* PROBLEM DESCRIPTION
Copy each line of the records below that mentions the word "Change".
(INPUT DATA begins)
/-- Add to a field, holding at its largest value. -/
def addSat (f : Fld) (n : Nat) (d : Dev) : Dev := setF f (min (2 ^ (f.hi + 1 - f.lo) - 1) (getF d f + n)) d

/-- Write the two halves of a 64-bit quantity held in two whole registers. -/
def setPair (lo hi : Fld) (v : Nat) (d : Dev) : Dev := setF hi (v / 2 ^ 32) (setF lo v d)

/-- Read a 64-bit quantity. -/
def getPair (lo hi : Fld) (d : Dev) : Nat := getF d lo + getF d hi * 2 ^ 32

/-- The duty level in effect (R44). -/
def dutyLevel (d : Dev) : Nat := getF d F.SCH_SPOS_LEVEL

/-- Throttled holds while the level is not 0 (R387). -/
def throttled (d : Dev) : Bool := dutyLevel d != 0

/-- The GLB_STATE code: in the serving states the highest code among the conditions that hold (R3, R4). -/
def stateCode (d : Dev) : Nat :=
  match d.glb.base with
  | .off => 0x0
  | .sequencing => 0x1
  | .loading => 0x2
  | .recovering => 0x3
  | .pairing => 0x4
  | .withdrawn => 0xA
  | .shutdown => 0xB
  | .serving =>
    if d.glb.dry then 0x9
    else if throttled d then 0x8
    else if d.glb.degraded then 0x7
    else if d.glb.tadpole then 0x5
    else 0x6

/-- GLB_STATE bits 7:0 (R410). -/
def stateByte (d : Dev) : Nat :=
  stateCode d + (if d.glb.tadpole then 0x10 else 0) + (if d.glb.degraded then 0x20 else 0)
    + (if throttled d then 0x40 else 0) + (if d.glb.dry then 0x80 else 0)

/-- Tadpole, Serving, Degraded, Throttled or Dry. -/
def serves (d : Dev) : Bool := d.glb.base = .serving

/-- In a Spillway flush and in Withdrawn no transaction takes a further step (R360, R5). -/
def frozen (d : Dev) : Bool :=
  decide (d.glb.base = .withdrawn) || (decide (d.glb.base = .shutdown) && decide (getF d F.PWR_STS_SPW ≠ 0))

/-- A twin in which no partner takes part: Degraded. -/
def alone (d : Dev) : Bool := d.glb.degraded

/-- SPOS of a GLB_TICK value (R25). -/
def sposAt (d : Dev) (t : Nat) : Nat := (t + getF d F.SCH_POS_OFS_OFS) % 2 ^ 20

/-- SPOS of the current tick. -/
def spos (d : Dev) : Nat := sposAt d d.glb.tick

/-- The tick within the superframe. -/
def sfTick (d : Dev) : Nat := spos d % 2048

/-- A service port's state. -/
def portOf (d : Dev) (p : Nat) : SvcPort := if p = 0 then d.svc.a else d.svc.b

/-- Change a service port. -/
def onPort (p : Nat) (f : SvcPort → SvcPort) (d : Dev) : Dev :=
  if p = 0 then { d with svc := { d.svc with a := f d.svc.a } }
  else { d with svc := { d.svc with b := f d.svc.b } }

/-- An event-Rill entry's low word (R412). -/
def rillWord (e : RillEnt) : Word :=
  BitVec.ofNat 32 (e.evnum + (if e.alert then 0x200 else 0) + (if e.lostBefore then 0x400 else 0)
    + e.tick % 2 ^ 21 * 2 ^ 11)

/-- A fabric port's or the mirror link's state. -/
def linkOf (d : Dev) (l : Nat) : LinkSt := d.fab.get {} l

/-- Change a link. -/
def onLink (l : Nat) (f : LinkSt → LinkSt) (d : Dev) : Dev := { d with fab := d.fab.upd {} l f }

/-- A runnel. -/
def runnelOf (d : Dev) (n : Nat) : Runnel := d.sch.runnels.get {} n

/-- Change a runnel. -/
def onRunnel (n : Nat) (f : Runnel → Runnel) (d : Dev) : Dev :=
  { d with sch := { d.sch with runnels := d.sch.runnels.upd {} n f } }

/-- The counter indices of R414, by block, in ascending order: base index and count. -/
def ctrBlocks : List (Nat × Nat) :=
  [(0x3000, 2904), (0x4000, 256), (0x5000, 7), (0x6000, 384), (0x7000, 1152), (0x8000, 69), (0x9000, 80),
   (0xA000, 29), (0xB000, 51), (0xC000, 18), (0xD000, 4), (0xE000, 6), (0xF000, 12)]

/-- Whether a counter index is implemented (R414). -/
def ctrExists (i : Nat) : Bool := ctrBlocks.any fun b => decide (b.1 ≤ i) && decide (i < b.1 + b.2)

/-- The sweep position of an implemented counter (R416). -/
def ctrPos : List (Nat × Nat) → Nat → Nat
  | [], _ => 0
  | (b, n) :: rest, i => if b ≤ i ∧ i < b + n then i - b else n + ctrPos rest i

/-- The readout-store copy OBS_CNT_SEL names (R416). -/
def ctrCopy (d : Dev) : Ctr := d.obs.store.get {} (getF d F.OBS_CNT_SEL_INDEX)

/-- The time that copy carries: a sweep takes one counter every 2 ns in ascending index order (R416; log entry 3). -/
def copyTime (d : Dev) : Word :=
  match d.obs.sweptAt with
  | none => 0
  | some t =>
    let i := getF d F.OBS_CNT_SEL_INDEX
    if ctrExists i then
      let pos := ctrPos ctrBlocks i
      BitVec.ofNat 32 ((t + pos / 500) % 2 ^ 23 * 2 ^ 9 + pos % 500)
    else 0

/-- The Gecko record bytes' 32-bit words (R419). A stage offset saturates at 0xFF_FFFE; 0xFF_FFFF is not reached. -/
def geckoStage (g : Gecko) (s : Nat) : Nat :=
  if (g.stages.any fun e => e.1 = s) then min 0xFFFFFE (SMap.get 0 g.stages s - SMap.get 0 g.stages 0) else 0xFFFFFF

/-- Byte `i` of a Gecko record (R419). -/
def geckoByte (g : Gecko) (i : Nat) : Nat :=
  let byteOf (v k : Nat) : Nat := v / 256 ^ k % 256
  if i < 4 then byteOf g.seq i
  else if i < 8 then byteOf g.hdr.toNat (i - 4)
  else if i < 14 then byteOf g.r.laddr.toNat (i - 8)
  else if i < 16 then byteOf g.r.tag.toNat (i - 14)
  else if i < 20 then byteOf (g.start % 2 ^ 23 * 2 ^ 9) (i - 16)
  else if i < 24 then 0
  else if i < 57 then byteOf (geckoStage g ((i - 24) / 3 + 1)) ((i - 24) % 3)
  else if i < 60 then 0
  else byteOf g.seq (i - 60)

/-- Word `w` of the oldest unread Gecko record. -/
def geckoWord (d : Dev) (w : Nat) : Word :=
  match d.obs.ring with
  | [] => 0
  | g :: _ => BitVec.ofNat 32 (geckoByte g (4 * w) + geckoByte g (4 * w + 1) * 256
      + geckoByte g (4 * w + 2) * 65536 + geckoByte g (4 * w + 3) * 16777216)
(INPUT DATA ends)
* OUTPUT OF THE TASK
/-- Change a service port. -/
/-- Change a link. -/
/-- Change a runnel. -/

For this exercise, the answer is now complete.